A Couple Of Desert National Parks (Part Two)
You can read part one here.
Though we did not make it to Death Valley National Park, we researched it extensively. We quite literally decided on Joshua Tree National Park at the cusp, the point where we would either turn east or continue south. Death Valley provides much that interests visitors, so let’s take a look.
Most people have heard that in the heat of summer, when Death Valley is literally too hot to even drive in, one can fry an egg on the ground. As the national park that boasts the hottest, driest, and lowest, this kind of extreme is not all that exaggerated. The homepage for Death Valley National Park describes, “In this below-sea-level basin, steady drought and record summer heat make Death Valley a land of extremes. Yet, each extreme has a striking contrast. Towering peaks are frosted with winter snow. Rare rainstorms bring vast fields of wildflowers. Lush oases harbor tiny fish and refuge for wildlife and humans. Despite its morbid name, a great diversity of life survives in Death Valley.”
I think that says it all about the extremes that make up this national park. And frankly, it is the extremes that make me want to visit it, to see the park in all its extremes: hottest, driest, lowest.
But the park is more than just extremes. People come to camp, hike, bird watch, bike, and backpack just the same as any other national park. With over 3 million acres, it has “an amazing variety of terrain, historic sites, plants, and animals.”

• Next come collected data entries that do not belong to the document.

/-- A host frame is linked to a port's queue without parsing, under R259. -/
def Dev.linkDirect (d : Dev) (p t : Nat) (bytes : Bytes) (ts : Option Nat) (rivals : List (Fin 7)) : Dev :=
  let need := cellsFor bytes.length
  let got := d.allocate 4 need rivals
  if got.2 ≠ 0 then
    let d1 := ((d.count .QUE_DROP_FRAMES (p * 10 + t)).perf 4 0x205 0xFF 1).perf 4 0x206 4 1
    if got.2 = 1 then d1.count .BUF_ALLOC_RACE_LOSS 0 else d1.count .BUF_ALLOC_EMPTY 0
  else
    let c := d.newChain 4
      { bytes := bytes, hasFcs := false, marked := none, port := 132, region := p / 32, tc := t, cells := need, refs := 1, lastOwner := none
        crc32c := crc32c bytes, cap := ⟨0, 0, 0, false⟩, parse := .empty 132, hash := 0, dflt := none }
    ((c.1.perf (p / 32) 0x104 (c.2 % 4) 1).link p t 132 { Desc.plain c.2 (bytes.length + 4) t 0 with tsId := ts }).1

/-- PF1_TX_FRAME (R431, R432, R437): transmit ring `r` fetches a frame.  `descs` are the descriptors that stand in host
memory from HEAD on, each with the bytes at its BUF_ADDR; `rivals` are the writers that ask for cells beside its own (R257). -/
def execPf1TxFrame (r : Fin 64) (descs : List (List (BitVec 8) × List (BitVec 8))) (rivals : List (Fin 7)) (s : State) :
    Host.Outcome State Fault Refusal :=
  s.run fun d =>
    let fr := txFrame (descs.take (d.ringPosted r)) 16
    let tok := takeTokens d.host.inject (d.f0 .DMA_INJECT_PPS) (4096 * tSec) tSec d.now
    let closed := fr.getLast?.any (fun x => bitOf (leAt x.1 0xA 1) 1)
    if !d.ringRuns r ∨ fr.isEmpty ∨ !tok.1 then d
    else match txBad fr with
      | some i =>
        let idx := (d.ringHead r + i) % d.ringSize r
        (d.writeBack r idx 0xA (leAt (((fr[i]?).map (·.1)).getD []) 0xA 1) 6).ringHalt r 6 idx
      | none =>
        if !closed then d
        else
          let sof := (fr.head?.map (·.1)).getD []
          let fl := leAt sof 0xA 1
          let bytes := fr.flatMap (fun x => slice x.2 0 (leAt x.1 8 2))
          let ts := if bitOf fl 2 then some (leAt sof 0x10 2) else none
          let p := leAt sof 0xC 2
          let n := leAt sof 0xF 1
          let d1 := { d with host := { d.host with inject := tok.2 } }
          if !d1.forwards ∨ (if bitOf fl 4 then !d1.portUsed p || d1.portIsolated p else d1.regionIsolated n) then
            (d1.count .DMA_TX_DROPPED 0).txDone r 2 fr
          else
            let d2 := (d1.count .DMA_TX_FRAMES 0).countN .DMA_TX_BYTES 0 bytes.length
            let d3 := if bitOf fl 4 then d2.linkDirect p (leAt sof 0xE 1) bytes ts rivals else d2.inject n bytes ts rivals
            d3.txDone r 1 fr

/-! ### Receive rings (R433) -/

/-- A receive descriptor that may not hold what it holds: a buffer of 256 to 16,384 bytes, both 64-byte aligned. -/
def rxBad (b : Bytes) : Bool :=
  let n := leAt b 8 2
  decide (leAt b 0 8 % 64 ≠ 0) || decide (n % 64 ≠ 0) || decide (n < 256) || decide (16384 < n)

/-- The buffers a frame of `len` bytes takes, as sizes placed; `none` where the posted ones do not hold it. -/
def rxPlaces : List Bytes → Nat → Option (List (Nat × Nat))
  | [], _ => none
  | b :: rest, len =>
    let n := leAt b 8 2
    if len ≤ n then some [(leAt b 0 8, len)] else (rxPlaces rest (len - n)).map ((leAt b 0 8, n) :: ·)

/-- The frame that port 132 sends leaves the buffer. -/
def Dev.hostFrameGone (d : Dev) (f : TxFrame) : Dev :=
  ({ d with buf := { d.buf with inflight := Map.set none d.buf.inflight 132 none } }).release f.desc.chain 132

/-- The frame goes into the receive ring's buffers, each descriptor with the same metadata (Table 16-14). -/
def Dev.rxWrite (d : Dev) (r : Nat) (f : TxFrame) (c : Chain) (body : Bytes) (places : List (Nat × Nat)) : Dev :=
  let h := d.ringHead r
  let n := places.length
  let meta_ := leBytes 1 c.port ++ leBytes 1 f.desc.reason ++ leBytes 1 (d.queueClass 132 f.queue) ++ leBytes 1 c.cap.epoch ++
    leBytes 8 c.cap.frc ++ leBytes 1 c.cap.sub ++ leBytes 1 0 ++ leBytes 2 f.desc.profile ++ leBytes 4 c.hash
  let common := 4 * b2n c.cap.valid + 8 * b2n (decide (c.parse.err ≠ 0)) + 16 * b2n (decide (c.parse.trunc ≠ 0)) + 128
  let r1 := (List.range n).foldl (fun (a : Dev × Nat) i =>
    let pl := places.getD i (0, 0)
    let fl := common + b2n (decide (i = 0)) + 2 * b2n (decide (i + 1 = n))
    let d1 := a.1.emit (.hostWrite pl.1 (slice body a.2 pl.2))
    (d1.emit (.hostWrite (d.ringAddr r (h + i) + 8) (leBytes 2 pl.2 ++ leBytes 1 fl ++ leBytes 1 1 ++ meta_)), a.2 + pl.2)) (d, 0)
  r1.1.ringAdvance r n

/-- The frame that port 132 sends goes to the ring its class and FLOW_HASH select (R433). -/
def Dev.rxDeliver (d : Dev) (f : TxFrame) (c : Chain) (descs : List Bytes) : Dev :=
  let t := d.queueClass 132 f.queue
  let r := 64 + (d.f1 .DMA_RX_STEER_BASE t + c.hash * d.f1 .DMA_RX_STEER_COUNT t / 2 ^ 32) % 64
  let body := if f.desc.truncates c then c.body.take f.desc.trunc else c.body
  let posted := descs.take (d.ringPosted r)
  if !d.ringRuns r then d.count .DMA_RX_NO_DESC 0
  else match rxPlaces posted body.length with
    | none => d.count .DMA_RX_NO_DESC 0
    | some places =>
      match (List.range places.length).find? (fun i => rxBad (posted.getD i [])) with
      | some i =>
        let idx := (d.ringHead r + i) % d.ringSize r
        ((d.count .DMA_RX_NO_DESC 0).writeBack r idx 0xA 0 6).ringHalt r 6 idx
      | none => ((d.rxWrite r f c body places).count .DMA_RX_FRAMES 0).countN .DMA_RX_BYTES 0 body.length

/-- PF1_RX_DELIVER (R433): `descs` are the descriptors that stand in host memory from the ring's HEAD on; `rd` is what the
reads of the frame's cells meet.  A frame that the checks of R276 or R277 find bad is not delivered (log 74). -/
def execPf1RxDeliver (descs : List (List (BitVec 8))) (rd : CellRead) (s : State) : Host.Outcome State Fault Refusal :=
  s.run fun d =>
    match Map.get none d.buf.inflight 132 with
    | none => d
    | some f =>
      if d.winter ∨ d.buf.frozen then d
      else match d.chain f.desc.chain with
        | none => d
        | some c =>
          let g := d.readCells 132 f.desc c rd
          let d1 := if g.2 then g.1.rxDeliver f c descs else g.1
          ({ d1 with buf := { d1.buf with inflight := Map.set none d1.buf.inflight 132 none } }).giveBack f.desc.chain 132 rd

/-! ### Bulk reads (R313, R434) -/

/-- A held frame as an area 5 read gives it; the bytes of lost rows read zeros. -/
def heldBytes (h : Nat) (lost : List (Nat × Nat)) (f : Held) : Bytes :=
  let body := f.bytes.zipIdx.map (fun x => if lost.contains (f.page, (f.off + x.2) / 4096) then 0 else x.1)
  let b := leBytes 2 f.bytes.length ++ leBytes 2 h ++ leBytes 6 f.opMs ++ List.replicate 6 0 ++ body
  b ++ List.replicate ((16 - b.length % 16) % 16) 0

/-- The frames of a queue that fit whole. -/
def heldFit (h room : Nat) : List Held → List Held
  | [] => []
  | f :: rest =>
    let n := (heldBytes h [] f).length
    if n ≤ room then f :: heldFit h (room - n) rest else []

/-- Rows are read, each by page and row (R286): what the inner codes report of one stands in `reads` by its number, 16 times
the page plus the row.  Answers the lost ones, whose effects are those of Table 11-9. -/
def Dev.readRowList (reads : List (Nat × RowRead)) : List (Nat × Nat) → Dev → Dev × List (Nat × Nat)
  | [], d => (d, [])
  | (page, row) :: rest, d =>
    let stripe := d.stripeOf page row
    let rr := ((reads.find? (fun x => x.1 == 16 * page + row)).map (·.2)).getD ⟨0, [], []⟩
    let r := d.readStripe page stripe (.of rr)
    let lost := decide (r.2 = .lost)
    let next := Dev.readRowList reads rest (if lost then r.1.stripeLost stripe (some (page, row)) else r.1)
    (next.1, if lost then (page, row) :: next.2 else next.2)

/-- The written rows that a bulk read of `len` bytes from offset `off` takes, by page and row. -/
def Dev.readRowsOf (d : Dev) (area off len : Nat) : List (Nat × Nat) :=
  if area = 5 then
    ((heldFit off len (d.holdQ off).frames).flatMap (fun f =>
      ((List.range 16).filter (fun row => f.inRow row && d.rowWritten off f.page row)).map (fun row => (f.page, row)))).dedup
  else
    let n := min len (d.areaSize area - off)
    if n = 0 then []
    else (List.range ((off + n - 1) / 4096 + 1 - off / 4096)).map (fun i =>
      (d.areaPage area + (off / 4096 + i) / 16, (off / 4096 + i) % 16))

What are some of those animals? Well, here is a list:
- Inyo Mountains slender salamander
- Frog varieties
- Toad varieties
- Hundreds of Birds (Death Valley is touted as “one of the most impressive ornithological biomes in the National Park ecosystem.” Check out this bird list.)
- Pupfish varieties
- Mosquito fish
- Bat varieties
- Rodent varieties: gophers, mice, rats, squirrels, and rabbits
- Fox varieties
- Mountain lion
- Mule deer
- Bighorn sheep
- Desert tortoise
- Lizard varieties
- Skink varieties
- Snake varieties
- Butterfly varieties
As abundant as the animals of Death Valley are, the plant life is just as minimal. In fact, it basically consists of cacti and desert succulents and wildflowers. But doesn’t that make sense since the summer temperatures can run above 120 degrees Fahrenheit (about 49 Celcius)? Plus, it is extremely dry in the summer, so plants would not have the water they would need to survive. I am shocked that anything has what it needs to survive in this ecosystem.

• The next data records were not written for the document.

-- ==== Sys2Proof/Machine/Tick.lean ====
section
/-! DEFINITION. What one tick of CLK_REG, 2.5 ns, does by itself (log 4): the FRC counts, START is recorded at its time, and
the performance monitors count cycles and levels. -/

namespace Sys2Proof.Machine

/-- Some drain waits for cells alone (R258). -/
def Dev.drainWaits (d : Dev) : Bool :=
  d.hld.queues.any (fun q =>
    match q.2.frames with
    | [] => false
    | f :: _ => q.2.active && d.holdRuns && d.forwards && q.2.chain.isEmpty && (d.drainPort q.1 f).isSome &&
        decide (d.freeCells < cellsFor f.bytes.length))

/-- Front ports with a pause request of class `t` asserted. -/
def Dev.xoffPorts (d : Dev) (t : Nat) : Nat :=
  (List.range 128).countP (fun p => bitOf (d.f1 .QUE_PORT_STATUS_PFC_XOFF p) t)

/-- The level events of monitor `m` in one cycle: event, QUAL, value (Table 20-3). -/
def Dev.levels (d : Dev) (m : Nat) : List (Nat × Nat × Nat) :=
  if m < 4 then [(0x001, 0xFF, 1), (0x120, 0xFF, (d.inspectQ m).length)]
  else if m = 4 then
    (0x001, 0xFF, 1) :: (0x203, 0xFF, d.cellsUsed / 4096) :: (List.range 8).map (fun t => (0x207, t, d.xoffPorts t))
  else
    [(0x001, 0xFF, 1), (0x302, 0xFF, b2n d.hld.retrain.isSome), (0x306, 0xFF, b2n d.drainWaits),
      (0x307, 0xFF, d.rowBuffers)]

/-- One monitor counts a tick's cycles (R506).  In WINTER the frozen buffer and hold store have no level of their own
(R280, R316, R509). -/
def Dev.monitorTick (d : Dev) (m : Nat) : Dev :=
  if d.f1 .PMC_CTL_EN m = 0 then d
  else
    let n := d.coreCycles
    let d1 := { d with pmc := { d.pmc with cyc := Map.set 0 d.pmc.cyc m ((Map.get 0 d.pmc.cyc m + n) % 2 ^ 64) } }
    let ls := if d.winter ∧ 4 ≤ m then [(0x001, 0xFF, 1)] else d.levels m
    ls.foldl (fun (d : Dev) x => d.perf m x.1 x.2.1 (x.2.2 * n)) d1

/-- The reserved area is mounted, and the links that have not failed are up. -/
def Dev.areaMount (d : Dev) : Dev :=
  let d1 := (List.range 7).foldl (fun d k => if d.linkFailed k then d else d.set1 .HLT_D2D_STATUS_STATE k 2)
    { d with boot := { d.boot with areaMounted := true, mountAt := none } }
  if d1.boot.fwRuns then d1
  else { d1 with pins := { d1.pins with spiCs := decide (d1.f0 .CLK_BOOT_STATUS_STRAP = 1) && !d1.boot.waitFw } }.set0
    .CLK_BOOT_STATUS_PHASE 2

/-- What start-up does at its times (Table 3-6): the fuses have been read and START is recorded; the reserved area is
mounted and the links are up, SPI_CS_N low from then while firmware comes from SPI (Table 3-4); a host load has read its
buffer (PHASE of Table 3-10). -/
def Dev.startTick (d : Dev) : Dev :=
  let d1 := if d.boot.romRuns ∧ d.boot.startAt = some d.now then
      ({ d with boot := { d.boot with startAt := none } }.set0 .CLK_BOOT_STATUS_PHASE 1).record .START 0 0
        (payloadOf [(4, d.storedWord .CLK_RST_CAUSE 0 0), (1, d.f0 .CLK_BOOT_STATUS_STRAP), (4, d.f0 .CLK_POWER_CYCLES)])
    else d
  let d2 := if d1.boot.romRuns ∧ d1.boot.mountAt = some d1.now then d1.areaMount else d1
  if d2.b0 .CLK_BOOT_FW_CMD_BUSY ∧ d2.boot.fwReadAt = some d2.now then d2.set0 .CLK_BOOT_STATUS_PHASE 3 else d2

/-- The FRC counts, unless the root has not locked or is lost, or the internal reset holds it at 0 (R320, R37). -/
def Dev.frcTick (d : Dev) : Dev :=
  if d.tim.stopped ∨ d.boot.inReset ∨ !d.b0 .CLK_STATUS_ROOT_LOCK then d
  else { d with tim := { d.tim with frc := (d.tim.frc + 1) % 2 ^ 64 } }

/-- One tick; without power nothing advances. -/
def Dev.tick (d : Dev) : Dev :=
  if !d.boot.powered then d
  else
    let d1 := ({ d with now := d.now + 1 }).frcTick.startTick
    let d2 := { d1 with buf := { d1.buf with rotation := (d1.buf.rotation + d1.coreCycles) % 7 } }
    if d2.boot.inReset then d2 else monitors.foldl Dev.monitorTick d2

end Sys2Proof.Machine
end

Should one choose to visit this national park in the summer, there are a few safety tips the website provides:
- drink plenty of water
- avoid hiking in the heat
- travel prepared to survive
- watch for signs of trouble
- follow the speed limits and wear your seatbelts
- watch out for dangerous animals, especially at your feet
- be aware of Hantavirus conditions
- watch out for flash floods
- be careful and prepared in the backcountry
- know what to do and who to call in an emergency.
Death Valley National Park is definitely on my list to experience soon. Maybe when we go back to Joshua Tree, we will also plan for Death Valley. They really are not that far away from each other in the whole scheme of things, and they provide two very different desert national park experiences.